To set up these rules:
1. Change to the Nutch installation directory.
2. Edit conf/regex-urlfilter.txt:
```
$ nano conf/regex-urlfilter.txt
```
3. Enter regular expressions with a "+" or "-" prefix:
```
# skip file extensions
-\.(gif|GIF|jpg|JPG|png|PNG|ico)

# skip protocols (file: ftp: and mailto:)
-^(file|ftp|mailto):

# allow urls starting with https://support.google.com/gsa/
+^https://support.google.com/gsa/

# accept anything else
#+.
```

Edit the crawl script.

If the gcs.uploadFormat parameter is missing or set to "raw," you must add -addBinaryContent -base64 arguments to the nutch index command.
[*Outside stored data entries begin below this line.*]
/-- The step at the depth of a regular layer's column (R140). -/
theorem step_textDepth {n : Fin 4} {tile : BitVec 10} {bank : BitVec 4} {px py : Fin 8}
    (hs : s.seq = .line l (.draw j (.textDepth n c tile bank px py))) :
    step s = if (s.bgData n).cd then exec (.bg8bpp (s.bgCnt n)) s else exec (.bg4bpp (s.bgCnt n)) s :=
  (stepReadsEachSelectorFromItsWord s l _ hs rfl).trans (exec_decodeBgDepth _ s)

/-- What a regular layer's column draws of a tile's pixel (R127, R140, R157). -/
def textTexelColumn (n : Fin 4) (s : State) (c : Fin 240) (tile : BitVec 10) (bank : BitVec 4)
    (px py : Fin 8) : State :=
  let d := s.bgData n
  let r := if d.cd then s.bgTexel8 d.cbb tile px py else s.bgTexel4 d.cbb tile px py
  let col := if d.cd then s.palette8 .bg r.1 else s.palette4 .bg bank r.1
  r.2.plotIndex c r.1 col d.top d.bot

/-- That step draws the tile's pixel (R140, R157). -/
theorem step_textDepth_plots (s : State) (l : Fin 160) (j : Nat) (n : Fin 4) (c : Fin 240) (tile : BitVec 10)
    (bank : BitVec 4) (px py : Fin 8) :
    step (s.goto (.line l (.draw j (.textDepth n c tile bank px py)))) =
      .next ((textTexelColumn n s c tile bank px py).endTextCol l j n c) := by
  rw [step_textDepth rfl, textTexelColumn]
  split
  next h8 =>
    have hcd : (s.bgData n).cd = true := h8
    rw [execBg8bpp_at rfl]
    simp only [bgTexel8_goto, plotBg_goto, endTextCol_goto, bgTexel8_plotBg, hcd, if_true]
    rfl
  next h4 =>
    have hcd : (s.bgData n).cd = false := Bool.eq_false_iff.2 h4
    rw [execBg4bpp_at rfl]
    simp only [bgTexel4_goto, plotBg_goto, endTextCol_goto, bgTexel4_plotBg, hcd, Bool.false_eq_true,
      if_false]
    rfl

/-- Three steps from the size of a regular layer's column draw it (R127). -/
theorem textColumn_steps {n : Fin 4} (hs : s.seq = .line l (.draw j (.textSize n c))) :
    reaches 3 s ((textColumn n l s c).endTextCol l j n c) :=
  ⟨_, (step_textSize hs).trans (textLocate_at hs _ _), _,
    (step_textEntry rfl (seAddr_wrapped_in_vram ..)).trans (execSeText_at rfl _), _, step_textDepth_plots s .., rfl⟩

/-! ### The steps of an affine layer's column -/

/-- The size selector's instruction locates the texel in a map of `128 · 2^SIZE` pixels a side (R169). -/
theorem exec_decodeAffSize (w : Half) (s : State) :
    exec (decodeAffSize w) s = affLocate (128 <<< (BgCnt.ofWord w).size.toNat) s := by
  obtain h | h | h | h := two_bit_cases (BgCnt.ofWord w).size <;> simp only [decodeAffSize, h] <;> rfl

/-- The four map sizes of an affine layer (R169). -/
theorem affSize_mem : ∀ size : BitVec 2, 128 <<< size.toNat ∈ affSizes := by decide

/-- The overflow selector's instruction wraps exactly when the word's OVF is 1 (R170, R171). -/
theorem exec_decodeAffOverflow (w : Half) (s : State) :
    exec (decodeAffOverflow w) s = if (BgCnt.ofWord w).overflow then exec (.affWrap (BgCnt.ofWord w)) s
      else exec (.affClip (BgCnt.ofWord w)) s := by
  cases h : (BgCnt.ofWord w).overflow <;> simp only [decodeAffOverflow, h] <;> rfl

/-- The step at the size of an affine layer's column (R168, R169). -/
theorem step_affSize {n : AffLayer} (hs : s.seq = .line l (.draw j (.affSize n c))) :
    step s = affLocate (128 <<< (s.bgData n.bg).size.toNat) s :=
  (stepReadsEachSelectorFromItsWord s l _ hs rfl).trans (exec_decodeAffSize _ s)

/-- The step at the overflow rule of an affine layer's column (R170, R171). -/
theorem step_affOverflow {n : AffLayer} {size : Nat} {tx ty : Int}
    (hs : s.seq = .line l (.draw j (.affOverflow n c size tx ty))) :
    step s = if (s.bgData n.bg).ovf then exec (.affWrap (s.bgCnt n.bg)) s else exec (.affClip (s.bgCnt n.bg)) s :=
  (stepReadsEachSelectorFromItsWord s l _ hs rfl).trans (exec_decodeAffOverflow _ s)

/-- What an affine layer's column draws of a texel inside the map (R172–R174). -/
def affTexelColumn (n : AffLayer) (s : State) (c : Fin 240) (size tx ty : Nat) : State :=
  let d := s.bgData n.bg
  let tile := s.mem.read8 .vram (affEntryAddr d.sbb size tx ty)
  let r := s.affTexel (charBase d.cbb) tile (Fin.ofNat 8 tx) (Fin.ofNat 8 ty)
  r.2.plotIndex c r.1 (s.palette8 .bg r.1) d.top d.bot

/-- The body of the affine renderer's loop, by the overflow rule (R170, R171, R174). -/
theorem affineColumn_eq (n : AffLayer) (l : Fin 160) (s : State) (c : Fin 240) :
    affineColumn n l s c =
      let size := 128 <<< (s.bgData n.bg).size.toNat
      let t := affCoord (s.affData n) l c
      if (s.bgData n.bg).ovf then affTexelColumn n s c size (wrapTo size t.1).toNat (wrapTo size t.2).toNat
      else if insideBy size t.1 && insideBy size t.2 then affTexelColumn n s c size t.1.toNat t.2.toNat
      else s := rfl

/-- The step at a map byte in VRAM (R172). -/
theorem step_affEntry {n : AffLayer} {addr base : Nat} {fx fy : Fin 8}
    (hs : s.seq = .line l (.draw j (.affEntry n c addr base fx fy))) (ha : addr + 1 ≤ Region.size .vram) :
    step s = exec (.seAff (s.mem.read8 .vram addr)) s :=
  stepReadsEachSelectorFromItsWord s l _ hs rfl ha

/-- That step draws a texel inside the map (R173). -/
theorem step_affEntry_plots (s : State) (l : Fin 160) (j : Nat) (n : AffLayer) (c : Fin 240) {size tx ty : Nat}
    (hs : size ∈ affSizes) (hx : tx < size) (hy : ty < size) :
    step (s.goto (.line l (.draw j (affEntryPos (s.bgCnt n.bg) n c size tx ty)))) =
      .next ((affTexelColumn n s c size tx ty).endAffCol l j n c) := by
  rw [step_affEntry rfl (affEntryAddr_in_vram _ hs hx hy), execSeAff_at rfl]
  simp only [affTexel_goto, plotBg_goto, endAffCol_goto, affTexel_plotBg]
  rfl

/-- Three steps from the size of an affine layer's column draw it; two, where its texel is outside the map (R174). -/
theorem affineColumn_steps {n : AffLayer} (hs : s.seq = .line l (.draw j (.affSize n c))) :
    ∃ k, k ≤ 3 ∧ reaches k s ((affineColumn n l s c).endAffCol l j n c) := by
  have hsize := affSize_mem (s.bgData n.bg).size
  have hlocate := (step_affSize hs).trans (affLocate_at hs _)
  rw [affineColumn_eq]
  dsimp only
  split
  next hwrap =>
    have hpos := pos_of_mem_affSizes hsize
    exact ⟨3, le_rfl, _, hlocate, _, (step_affOverflow rfl).trans ((if_pos hwrap).trans (execAffWrap_at rfl _)), _,
      step_affEntry_plots s l j n c hsize (wrapTo_toNat_lt hpos _) (wrapTo_toNat_lt hpos _), rfl⟩
  next hclip =>
    split
    next hin =>
      obtain ⟨hx, hy⟩ := Bool.and_eq_true_iff.1 hin
      exact ⟨3, le_rfl, _, hlocate, _, (step_affOverflow rfl).trans ((if_neg hclip).trans
        ((execAffClip_at rfl _).trans (congrArg _ (if_pos hin)))), _,
        step_affEntry_plots s l j n c hsize (toNat_lt_of_insideBy hx) (toNat_lt_of_insideBy hy), rfl⟩
    next hout =>
      exact ⟨2, by decide, _, hlocate, _, (step_affOverflow rfl).trans ((if_neg hclip).trans
        ((execAffClip_at rfl _).trans (congrArg _ (if_neg hout)))), endAffCol_goto ..⟩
These arguments tell the Nutch Indexer module to include binary content in Base64.

Open the crawl script in apache-nutch-1.15/bin.

Add the options as shown in this example:

      if $INDEXFLAG; then
          echo "Indexing $SEGMENT to index"
          __bin_nutch index $JAVA_PROPERTIES "$CRAWL_PATH"/crawldb -addBinaryContent -base64 -linkdb "$CRAWL_PATH"/linkdb "$CRAWL_PATH"/segments/$SEGMENT

          echo "Cleaning up index if possible"
          __bin_nutch clean $JAVA_PROPERTIES "$CRAWL_PATH"/crawldb
      else
          echo "Skipping indexing ..."

Step 5: Start a web crawl and content upload

After you set up the indexer plugin, you can run it in local mode. Use scripts from ./bin to execute a crawling job.

The following example assumes components are in the local directory. Run Nutch from the apache-nutch-1.15 directory:

$ bin/crawl -i -s urls/ crawl-test/ 5

Crawl logs are available in the terminal or the logs/ directory. To direct logging output, edit conf/log4j.properties.